Before anything else, preparation is the key to success.” ~ Alexander Graham Bell

There are only a few places in the U.S. to see the endangered American Crocodile. Proper pre-production led me to this fruitful location to get close enough to nature the reptilian eye.

Many photographers though, myself included, have become a bit more tight lipped about specifics in recent years. This is because of the massive spike in travel, and more specifically, photo-tourism, causing locations that used to be quiet, clean, and cherished by professional photographers to become overrun, trashed, trampled, and disrespected by the masses seeking their “trophy shot.” Rest assured, if you point-blank ask a photographer where a particular image was taken, they will almost certainly ignore the inquiry. After a short stint of widely sharing location info broadly over the web, it appears as though we’re back to the age of investigation to find places. And I’ve come around to think that is a better way.

Checking out (at your local library), or buying books on your location is one of the old, time-tested ways of scouting as well. Purchasing is especially helpful if you want to take them with you and if you plan to visit these locations again and again. However, when I’m researching on the cheap, the public library is invaluable! There are several good guidebooks that are specifically oriented to photographers, like The Photographer’s Guide To The Everglades by M. Timothy O’Keefe, for example. There are several in this series, so unless you are planning to visit a very remote location, chances are you will find a suitable guide to give you some ideas.

Guidebooks and previous in person experience gave me the knowledge that purple gallinules can be observed closely on the anhinga trail. I wanted an overhead shot to show the incredible feet of this colorful bird.

The Photographer’s Ephemeris and Photopills are both excellent apps that will help you to figure out whether your specific shots will be best at sunrise or sunset. This is an important step in the research process, as it will insure the best use of your time once you arrive.

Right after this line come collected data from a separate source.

theorem test_busy_calls :
    (let s := asked rdy (busyAnswers false 4);
      (run .frPoll s).env.calls.map (·.call) = [.readStatus, .power .measure] ++ sampleCalls s.params .cc1 5
        ++ sampleCalls s.params .cc2 5 ∧ answer .frPoll s = [1, 0] ∧
      (run .frPoll s).fr = { rdy.fr with vbusLast := true }) ∧
    (let s := asked rdy (busyAnswers true 0);
      (run .frPoll s).env.calls.map (·.call) = [.readStatus, .power .measure] ++ sampleCalls s.params .cc1 1 ∧
      answer .frPoll s = [1, 0]) := by decide

/-- PollDetach, a state for each clause. -/
theorem witness_PollDetach :
    let s (as : List XAnswer) := asked att (stat false false false true :: as);
    (s []).fr.vbusSenseEn = true ∧ (s []).succeeds 0 = true ∧ ((s []).env.answerAt 0).status.vbusOk = false ∧
    ((s [bad .write]).env.answerAt 1).fail = some .write ∧ (s [ans, bad .write]).succeeds 1 = true ∧
    ((s [ans, bad .write]).env.answerAt 2).fail = some .write ∧ (s [ans, ans]).succeeds 2 = true := by decide

/-- PollLatchedFlags, a state for each clause; sensing off stands for VBUS present. -/
theorem witness_PollLatchedFlags :
    let s (x : XAnswer) (as : List XAnswer) := asked att (x :: as);
    ((s (stat true true true false) [ans]).env.answerAt 0).status.iHardReset = true ∧
    ((s (stat true true true false) [bad .write]).env.answerAt 1).fail = some .write ∧
    ((s (stat true false true true) [ans]).env.answerAt 0).status.iGcrcSent = true ∧
    (s (stat true false true true) [ans]).succeeds 1 = true ∧
    ((s (stat true false true true) [bad .read]).env.answerAt 1).fail = some .read ∧
    (s (stat true false false true) []).succeeds 0 = true ∧
    ({ att with fr := { att.fr with vbusSenseEn := false } } : State).fr.vbusSenseEn = false := by decide

/-- PollReceivesOneFrame: no object and no GoodCrcSent; seven objects and GoodCrcSent. -/
theorem witness_PollReceivesOneFrame :
    (let s := asked att (slow (frameAnswers false [0xE0, 0x81, 0x00]));
      (∀ j < 3, s.succeeds j = true) ∧ s.bytesAt 1 3 = [0xE0, 0x81, 0x00] ∧
      s.bytesAt 2 4 = [0xDE, 0xAD, 0xBE, 0xEF] ∧ (0x00 : Byte).toNat / 16 % 8 = 0) ∧
    (let s := asked att (slow (frameAnswers true (0xE0 :: 0x8F :: 0xF0 :: List.replicate 28 1)));
      (∀ j < 4, s.succeeds j = true) ∧ s.bytesAt 2 3 = [0xE0, 0x8F, 0xF0] ∧
      s.bytesAt 3 32 = List.replicate 28 1 ++ [0xDE, 0xAD, 0xBE, 0xEF] ∧ (0xF0 : Byte).toNat / 16 % 8 = 7) := by decide

theorem test_receive_seven :
    let s := asked att (slow (frameAnswers true (0xE0 :: 0x8F :: 0xF0 :: List.replicate 28 1)))
    run .frPoll s = State.reply
      { s.after [.readStatus, .clearGcrcSent, .rxRead 3, .rxRead 32] with
        fr := { s.fr with
          vbusLast := true
          rxToken := 0xE0
          rxHdr := 0xF08F
          rxObj := Objs7.ofList (List.replicate 7 0x01010101) } } [0, 12] := by decide

/-- PollDropsAFrameItCannotRead: the first and the second read fail; the flush may fail too. -/
theorem witness_PollDropsAFrame :
    (let s := asked att [stat true false true false, ans, bad .read, bad .write];
      (∀ j < 2, s.succeeds j = true) ∧ s.succeeds 2 = false ∧ answer .frPoll s = [2, 0]) ∧
    (let s := asked att [stat true false false false, fifo [0xE0, 0x81, 0x30], bad .read, ans];
      s.succeeds 0 = true ∧ s.succeeds 1 = true ∧ s.bytesAt 1 3 = [0xE0, 0x81, 0x30] ∧ s.succeeds 2 = false ∧
      (run .frPoll s).env.calls.map (·.call) = [.readStatus, .rxRead 3, .rxRead 16, .rxFlush]) := by decide

/-- TxFrameRule: no object, seven objects, more objects than the count, and each outcome. -/
theorem witness_TxFrameRule :
    rdy.fr.ready = true ∧ (0x0087 : Half).toNat / 2 ^ 12 % 8 ≤ ([] : List Obj).length ∧
    (0x7081 : Half).toNat / 2 ^ 12 % 8 ≤ ([1, 2, 3, 4, 5, 6, 7] : List Obj).length ∧
    (0x1082 : Half).toNat / 2 ^ 12 % 8 ≤ ([1, 2] : List Obj).length ∧
    (asked rdy [ans]).succeeds 0 = true ∧ (asked rdy [bad .read]).succeeds 0 = false := by decide

/-- TxHardResetRule. -/
theorem witness_TxHardResetRule :
    rdy.fr.ready = true ∧ ((asked rdy [bad .read]).env.answerAt 0).fail = some .read ∧
    (asked rdy [ans, bad .write]).succeeds 0 = true ∧ ((asked rdy [ans, bad .write]).env.answerAt 1).fail = some .write ∧
    (asked rdy [ans, ans]).succeeds 1 = true := by decide

/-- HandleMsgRunsTheReceivedMessage: a header of each class. -/
theorem witness_HandleMsg :
    ([] : List Obj).length = (0x0081 : Half).toNat / 2 ^ 12 % 8 ∧ l1.length = (0x3081 : Half).toNat / 2 ^ 12 % 8 ∧
    ([1, 2, 3, 4, 5, 6, 7] : List Obj).length = (0xFFFF : Half).toNat / 2 ^ 12 % 8 ∧
    rxInstr 0x0081 [] = .rxGoodCrc (rev2 0) ∧ rxInstr 0x3081 l1 = .rxSourceCapabilities (rev2 0) l1 ∧
    rxInstr (toTableCode otherCodes 0x0084) [] = .rxAccept (rev2 0) ∧ rdy.params.codes.wf = true ∧
    rdy.params.codes = defaultCodes ∧ (recoded rdy).params.codes.wf = true := by decide

/-- The clauses of the received messages over PE_HANDLE_MSG's headers: a control header (with bits 5 and 8 set, too), a
data header with one and with seven objects, an extended one with none and with seven, and both ends of a catch-all. -/
theorem witness_ReceivedHeaders :
    (0x0080 : Half).toNat % 2 ^ 5 = 0 ∧ (0x0080 : Half).toNat / 2 ^ 12 = 0 ∧
    (0x0FF4 : Half).toNat % 2 ^ 5 = 20 ∧ (0x0FF4 : Half).toNat / 2 ^ 12 = 0 ∧
    (0x0281 : Half).toNat % 2 ^ 5 = 1 ∧ (0x0281 : Half).toNat / 2 ^ 12 = 0 ∧
    (0x0096 : Half).toNat % 2 ^ 5 = 22 ∧ (0x0096 : Half).toNat / 2 ^ 12 = 0 ∧
    (0x1080 : Half).toNat % 2 ^ 5 = 0 ∧ (0x1080 : Half).toNat / 2 ^ 12 = ([0] : List Obj).length ∧
    (0x708D : Half).toNat % 2 ^ 5 = 13 ∧ (0x708D : Half).toNat / 2 ^ 12 = (List.replicate 7 (0 : Obj)).length ∧
    (0x808C : Half).toNat % 2 ^ 5 = 12 ∧ (0x808C : Half).toNat / 2 ^ 12 = 8 + ([] : List Obj).length ∧
    (0xF08B : Half).toNat % 2 ^ 5 = 11 ∧ (0xF08B : Half).toNat / 2 ^ 12 = 8 + (List.replicate 7 (0 : Obj)).length ∧
    min ((0x0097 : Half).toNat % 2 ^ 5) 23 = 23 ∧ min ((0x009F : Half).toNat % 2 ^ 5) 23 = 23 ∧
    min ((0x1090 : Half).toNat % 2 ^ 5) 16 = 16 ∧ min ((0x909F : Half).toNat % 2 ^ 5) 16 = 16 ∧
    min ((0x0095 : Half).toNat % 2 ^ 5) 23 = 21 ∧ min ((0x108F : Half).toNat % 2 ^ 5) 16 = 15 := by decide

/-- The statements about received and built messages: codes that are well-formed, the default ones and others, the type
codes they give, both policies, and the block's length. -/
theorem witness_Policies :
    rdy.params.rejectPolicy = .asPsRdy ∧
    ({ rdy with params := { rdy.params with rejectPolicy := .distinct } } : State).params.rejectPolicy = .distinct ∧
    rdy.params.sinkCapExtBlock.length = 22 ∧ rdy.params.codes.wf = true ∧ (recoded rdy).params.codes.wf = true ∧
    typeCode rdy.params .ctrl 3 = 3 ∧ typeCode (recoded rdy).params .ctrl 3 = 4 ∧
    typeCode (recoded rdy).params .ctrl 23 = 23 ∧ codeRow (recoded rdy).params .data 3 = 2 := by decide

/-- SourceCapabilitiesRule: one and seven objects. -/
theorem witness_SourceCapabilitiesRule :
    1 ≤ ([0] : List Obj).length ∧ ([0] : List Obj).length ≤ 7 ∧ 1 ≤ (List.replicate 7 (0 : Obj)).length ∧
    (List.replicate 7 (0 : Obj)).length ≤ 7 := by decide

/-- RequestObjectRule: the ends of the range, an Augmented capability and another. -/
theorem witness_RequestObjectRule :
    (offered rdy l1 450 40 2).pe.selected.toNat ≤ 6 ∧
    ((offered rdy l1 450 40 2).pe.srcPdo.get 2).toNat / 2 ^ 30 = 3 ∧
    (offered rdy (List.replicate 7 0x0001912C) 0 0 6).pe.selected.toNat ≤ 6 ∧
    ((offered rdy (List.replicate 7 0x0001912C) 0 0 6).pe.srcPdo.get 6).toNat / 2 ^ 30 ≠ 3 ∧
    answer .peCreateRequest (offered rdy (List.replicate 7 0x0001912C) 0 0 6)
      = [0x82, 0x10, 0x2C, 0xB1, 0x04, 0x70] := by decide

/-- s with a current entry. -/
def current (t : Table) (k : BitVec 5) : State := { rdy with pe := { rdy.pe with curTable := t, curIndex := k } }

/-- RespondFollowsTheTable: every kind of entry, and the last index of each table. -/
theorem witness_RespondFollowsTheTable :
    ([current .none 0, current .ctrl 1, current .ctrl 8, current .ctrl 22, current .ctrl 11, current .ctrl 13,
      current .data 1, current .data 3, current .ext 12, current .ctrl 23, current .data 16, current .ext 16].all fun s =>
        s.pe.currentLegal) = true := by decide

/-- EvaluatorProperties: a fit at both bounds of the voltage and of the current; none fits; none is within; an empty
list. -/
theorem witness_EvaluatorProperties :
    answer (.peEvaluate 165 60) (offered rdy l1 0 0 0) = [1, 2] ∧
    answer (.peEvaluate 550 60) (offered rdy l1 0 0 0) = [1, 2] ∧
    answer (.peEvaluate 164 60) (offered rdy l1 0 0 0) = [0, 0] ∧
    answer (.peEvaluate 551 60) (offered rdy l1 0 0 0) = [0, 0] ∧
    answer (.peEvaluate 0 0) (offered rdy [0x000641F4, 0x000641F4] 0 0 0) = [0, 0] ∧
    answer (.peEvaluate 0 0) (offered rdy [0x00019C2C, 0x00019C2C, 0x0001A02C] 0 0 0) = [0, 1] ∧
    answer (.peEvaluate 165 60) rdy = [0, 0] ∧ rdy.params.powerOptions[rdy.pe.powerOption.toNat]? = some ⟨25, true, false⟩ ∧
    (∀ o : BitVec 3, rdy.params.powerOptions[o.toNat]?.isSome = true) := by decide

/-- PowerInfoRule: an index of each type, and the first one outside the list. -/
theorem witness_PowerInfoRule :
    let s := offered rdy l2 0 0 0
    (0 : Byte).toNat < s.pe.pdoCount.toNat ∧ (s.pe.srcPdo.get 0).toNat / 2 ^ 30 = 0 ∧
    (s.pe.srcPdo.get 5).toNat / 2 ^ 30 = 1 ∧ ((offered rdy l1 0 0 0).pe.srcPdo.get 1).toNat / 2 ^ 30 = 2 ∧
    ((offered rdy l1 0 0 0).pe.srcPdo.get 2).toNat / 2 ^ 30 = 3 ∧ s.pe.pdoCount.toNat ≤ (6 : Byte).toNat := by decide

/-- SetPowerOptionAndSelectPower, SetPpsRule: an index inside and the first outside; strict refused; each way through. -/
theorem witness_TargetOperations :
    (2 : Byte).toNat < (offered rdy l1 0 0 0).pe.pdoCount.toNat ∧
    (offered rdy l1 0 0 0).pe.pdoCount.toNat ≤ (3 : Byte).toNat ∧
    answer (.peEvaluate 600 40) (offered rdy l1 0 0 0) = [0, 0] ∧
    answer (.peEvaluate 450 40) (offered rdy l1 0 0 0) = [1, 2] := by decide

/-- RestatingTheTargetIsNoChange: an empty list in a state that meets the invariants. -/
theorem witness_Restating : rdy.inv = true ∧ rdy.pe.pdoCount = 0 := by decide

/-- TickGateAndIdleTick: nothing to do, at the last millisecond before a poll. -/
theorem witness_IdleTick :
    let s := timed { rdy with pl := { rdy.pl with tPoll := 1000 } } 1100 false
    s.pl.ready = true ∧ s.quiet = true ∧ s.pollDue = false ∧ s.phaseA s 0 :=
  ⟨by decide, by decide, by decide, State.phaseA_quiet (by decide)⟩

/-- InitRule: a framer that answers, with each kind of target, and one that does not. -/
theorem witness_InitRule :
    (let s := asked att (slow [ans, ident 0x91, ans, ans, ans]);
      (∀ k < 5, s.succeeds k = true) ∧ idRecognised s.params (s.env.answerAt 1).byte = true ∧
      (run (.init 1 0 1000) s).pe = { Pe.reset with powerOption := 1 } ∧
      (run (.init 0 19 1000) s).pe = { Pe.reset with ppsI := 20 } ∧
      (run (.init 0 4999 65535) s).pe = { Pe.reset with ppsV := 250, ppsI := 30 } ∧
      (run (.init 0 4999 65535) s).pl = { Pl.reset with ready := true, tPoll := 5, ppsVNext := 249, ppsINext := 30 } ∧
      (run (.init 0 5000 50) s).pl = { Pl.reset with ready := true, tPoll := 5 }) ∧
    (let s := asked att [ans, ident 0x00];
      answer .frInit s = [4] ∧ (run (.init 0 9000 2000) s).pl.ready = false) := by decide

/-- A state past the source-capability deadline, with a number of retries spent, the transport's answers, and the alert
line. -/
def capLate (r : BitVec 2) (as : List XAnswer) (alert : Bool) : State :=
  timed (asked { att with
    pe := { att.pe with msgId := 3, curTable := .data, curIndex := 1 }
    pl := { att.pl with
      waitSrcCap := true
      srcCapRetry := r
      tSrcCap := 2253
      tPoll := 2600
      readyStatus := .typical
      readyMv := 5000 } } (slow as)) 2604 alert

At this point, you should have enough specifics and general info to create an extensive shot list. I start with specifics, images that are in my head that I want to achieve first and foremost. Then I add more general shots that I’d like to achieve. Since I’m a pro, I’m also thinking through different ways to make money with my time, so I will often list stock shots, creative projects, video clips, etc. Here is an example of what that might look like to give you an idea. I recommend printing this out before leaving for your adventure, that way, if you think of other shots, you can easily manually add them with a pen or pencil. Also, there is still some scouting to be done once you arrive!

Now that your shot list is made, and you have arrived on location, scouting moves into the “boots on the ground” phase.

Success is where preparation and opportunity meet.” ~ Bobby Unser

Great blue herons can be surprisingly skittish. I knew I wanted a detail shot if the feathers which would require a closer shot even with a 400mm lens. I found the right location to make this shot through research.

Believe it or not, it’s a good idea to visit the gift shop (or tourist shops nearby) and scour the postcards/ posters/ prints for more inspiration and clues. This practice is often rewarding, if only for inspiration. But sometimes a location or image idea will present itself when you least expect it.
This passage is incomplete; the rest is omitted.